(Information begins)
/-- A data set that is taken is the port's master, and on the active port the identity is shown. -/
theorem ptpAnnounceReceive_of_taken {s : Mach} {p : Nat} {d : GmData} (h : s.takes p d) :
    ((ptpAnnounceReceive p d s).tm.port p).gm = some d
      ∧ (p = s.activePort → d.ident < 2 ^ 64 → (ptpAnnounceReceive p d s).lastGm = d.ident) := by
  unfold ptpAnnounceReceive
  extract_lets old took changed t v u
  have htook : took = true := by
    simp only [took]
    cases hgm : old with
    | none => rfl
    | some g => simpa using h g hgm
  rw [htook, if_neg (by decide), Mach.tm_checkGm, Mach.lastGm_checkGm]
  have ht : (t.tm.port p).gm = some d := by
    simp only [t, Mach.onPort, Mach.onTime_tm, TimeSt.port_setPort_self]
  have hact : t.activePort = s.activePort := rfl
  by_cases hp : p = s.activePort
  · rw [show u = (t.when (t.lastGm != d.ident) (·.evt F.TIME_EVT_GM_CHANGE)).wr64 R.TIME_GM_LO R.TIME_GM_HI d.ident from if_pos (hp.trans hact.symm)]
    refine ⟨?_, fun _ hid => Mach.rd64_wr64_self _ 0 hid rfl (by decide)⟩
    cases t.lastGm != d.ident <;> exact ht
  · rw [show u = t.unsuspect 3 from if_neg fun h => hp (h.trans hact)]
    refine ⟨?_, fun h => absurd h hp⟩
    rw [show (t.unsuspect 3).tm = t.tm from (t.unsuspect_onlyIn 3).1 .tm (by decide)]
    exact ht

/-- A request that leaves is in flight with its stamp, and is the port's last message. -/
theorem ptpDelayReqSend_spec (s : Mach) (p q t : Nat) : ((ptpDelayReqSend p q t s).tm.port p).req = some (q, s.txStamp p t)
    ∧ mfind (ptpDelayReqSend p q t s).tm.lastPtp p = some (if s.p2p then 1 else 0, q) := by
  refine ⟨?_, mfind_mput_self ..⟩
  exact congrArg PortTime.req (TimeSt.port_setPort_self s.tm p _)

/-- Settles O38. -/
theorem masterSelectionAndExchanges : Obligations.MasterSelectionAndExchanges := by
  refine ⟨?_, ?_, ?_, ?_, ?_, ?_, ?_, ?_, ?_, ?_, ?_⟩
  · intro s p d hp h hnone
    exact ⟨_, take_gives h (by simpa using hp) rfl, (ptpAnnounceReceive_of_taken (fun g hg => by rw [hnone] at hg; cases hg)).1⟩
  · intro s p d g hp h hsome hok
    exact ⟨_, take_gives h (by simpa using hp) rfl, ptpAnnounceReceive_of_taken (fun g' hg => by rw [hsome] at hg; cases hg; exact hok)⟩
  · intro s p d g hp h hsome hne hworse
    exact take_gives h (by simpa using hp) (by simp [ptpAnnounceReceive, hsome, hne, hworse])
  · exact fun a b h => GmData.better_asymm h
  · intro s p q t hp hq h he2e
    have := ptpDelayReqSend_spec s.m p q t
    rw [he2e] at this
    exact ⟨_, take_gives h (by simp [hp, hq]) rfl, this⟩
  · intro s p q t hp hq h hp2p
    have := ptpDelayReqSend_spec s.m p q t
    rw [hp2p] at this
    exact ⟨_, take_gives h (by simp [hp, hq]) rfl, this⟩
  · intro s p q t3 t4 a b hp hq h hreq he2e
    exact take_gives h (by simp [hp, hq]) (by simp [ptpDelayRespReceive, hreq, he2e])
  · intro s p q t1 t4 t2 t3 hp hq h hreq hp2p
    exact take_gives h (by simp [hp, hq]) (by simp [ptpDelayRespReceive, hreq, hp2p])
  · intro s p q t4 a b hp hq h hno
    refine take_gives h (by simp [hp, hq]) ?_
    obtain hnone | ⟨k, t, hsome, hne⟩ := hno
    · simp [ptpDelayRespReceive, hnone]
    · simp [ptpDelayRespReceive, hsome, hne]
  · intro s p q hp hq h hp2p
    refine take_gives h (by simp [hp, hq]) ?_
    rw [ptpPdelayReqReceive, hp2p, if_neg (by decide)]
    by_cases htwo : s.m.glv F.TIME_CFG_TWO_STEP = 0
    · simp [htwo]
    · simp [htwo]
  · intro s p q hp hq h he2e
    exact take_gives h (by simp [hp, hq]) (by rw [ptpPdelayReqReceive, he2e]; rfl)

end Sys2Proof.Machine
end

section
/-! PROOF. Offsets, the servo and its snapshots (R440 to R443, R453). -/
namespace Sys2Proof.Machine

/-! ## What a change of state keeps -/

/-- The fields that a change of state writes. -/
def stateFields : List Fld :=
  [F.TIME_STAT_STATE, F.TIME_STAT_TIME_VALID, F.TIME_EVT_VALID, F.TIME_EVT_LOST, F.TIME_GRID_STAT_STATE, F.TIME_GRID_EVT_HOLDOVER]

/-- Is a predicate of the part kept by the writes of a change of state and by updates of the time unit that leave its clock? -/
def stateStable (P : Mach → Prop) : Prop :=
  (∀ u f v, f ∈ stateFields → P u → P (u.sf f v)) ∧ ∀ (u : Mach) (f : TimeSt → TimeSt), (∀ t, (f t).net = t.net) → P u → P (u.onTime f)

theorem Mach.gridHoldover_keeps {P : Mach → Prop} (hP : stateStable P) {s : Mach} (h : P s) : P s.gridHoldover := by
  unfold Mach.gridHoldover
  extract_lets g
  split
  · exact hP.1 _ _ _ (by simp [stateFields]) (hP.1 _ _ _ (by simp [stateFields]) h)
  · exact h

theorem Mach.setTimeState_keeps {P : Mach → Prop} (hP : stateStable P) {s : Mach} (st : Nat) (h : P s) : P (s.setTimeState st) := by
  unfold Mach.setTimeState
  extract_lets old t u v
  have ht : P t := hP.1 _ _ _ (by simp [stateFields]) (hP.1 _ _ _ (by simp [stateFields]) h)
  have hu : P u := by
    simp only [u]
    split
    · exact hP.2 _ _ (fun _ => rfl) (hP.1 _ _ _ (by simp [stateFields]) ht)
    · exact ht
  have hv : P v := by
    simp only [v]
    split
    · exact hP.2 _ _ (fun _ => rfl) (hP.1 _ _ _ (by simp [stateFields]) hu)
    · exact hu
  split
  · exact Mach.gridHoldover_keeps hP hv
  · exact hv

theorem Mach.timeTrack_keeps {P : Mach → Prop} (hP : stateStable P) {s : Mach} (o : Rat) (h : P s) : P (s.timeTrack o) := by
  unfold Mach.timeTrack
  extract_lets run bad t st u
  have ht : P t := hP.2 _ _ (fun _ => rfl) h
  have hu : P u := by
    simp only [u]
    split
    · exact Mach.setTimeState_keeps hP 1 ht
    · exact ht
  split
  · exact Mach.setTimeState_keeps hP 2 hu
  · split
    · exact Mach.setTimeState_keeps hP 1 (hP.2 _ _ (fun _ => rfl) hu)
    · exact hu

/-! ## An accepted offset under HOST servo -/

/-- What an accepted offset of the active port shows while the host runs the servo. -/
def Mach.shows (o : Rat) (freq net : Nat) (u : Mach) : Prop :=
  u.rd R.TIME_OFS_LO = ofsWord o % 2 ^ 32 ∧ u.rd R.TIME_OFS_HI = ofsWord o / 2 ^ 32 % 2 ^ 32 ∧ u.rd R.TIME_FREQ = freq ∧ u.tm.net = net
    ∧ u.on F.TIME_EVT_SAMPLE = true

theorem shows_stable (o : Rat) (freq net : Nat) : stateStable (Mach.shows o freq net) := by
  have hne : ∀ f ∈ stateFields, ∀ r ∈ [R.TIME_OFS_LO, R.TIME_OFS_HI, R.TIME_FREQ], f.reg.at_ 0 0 ≠ r.at_ 0 0 := by decide
  refine ⟨fun u f v hf ⟨hlo, hhi, hfreq, hnet, hevt⟩ => ?_, fun u f hf ⟨hlo, hhi, hfreq, hnet, hevt⟩ => ⟨hlo, hhi, hfreq, (hf _).trans hnet, hevt⟩⟩
  have hrd : ∀ r : Reg, f.reg.at_ 0 0 ≠ r.at_ 0 0 → (u.sf f v).rd r = u.rd r := fun r h => Mach.rd_sf_ne _ _ h
  have hsample : (u.sf f v).on F.TIME_EVT_SAMPLE = u.on F.TIME_EVT_SAMPLE := by
    simp only [stateFields, List.mem_cons, List.not_mem_nil, or_false] at hf
    obtain rfl | rfl | rfl | rfl | rfl | rfl := hf <;>
      simp (disch := decide) only [Mach.on, Mach.gf_sf_ne, Mach.gf_sf_disjoint]
  refine ⟨?_, ?_, ?_, hnet, hsample.trans hevt⟩
  · rw [hrd _ (hne f hf _ (by simp)), hlo]
  · rw [hrd _ (hne f hf _ (by simp)), hhi]
  · rw [hrd _ (hne f hf _ (by simp)), hfreq]

theorem TimeSt.net_setPort (t : TimeSt) (p : Nat) (v : PortTime) : (t.setPort p v).net = t.net := by
  unfold TimeSt.setPort
  split <;> rfl

/-- The active port adopts nothing. -/
theorem Mach.adopt_active {s : Mach} {p : Nat} (h : p = s.activePort) : s.adopt p = s := by
  rw [Mach.adopt]
  exact if_neg (by simp [h])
(Information ends)
# [Assignment]
The line with "(by simp)), hfreq]", the last line of the data above, and every line between them should be duplicated exactly, with nothing else.

# [Written answer]
  · rw [hrd _ (hne f hf _ (by simp)), hfreq]

theorem TimeSt.net_setPort (t : TimeSt) (p : Nat) (v : PortTime) : (t.setPort p v).net = t.net := by
  unfold TimeSt.setPort
  split <;> rfl

/-- The active port adopts nothing. -/
theorem Mach.adopt_active {s : Mach} {p : Nat} (h : p = s.activePort) : s.adopt p = s := by
  rw [Mach.adopt]
  exact if_neg (by simp [h])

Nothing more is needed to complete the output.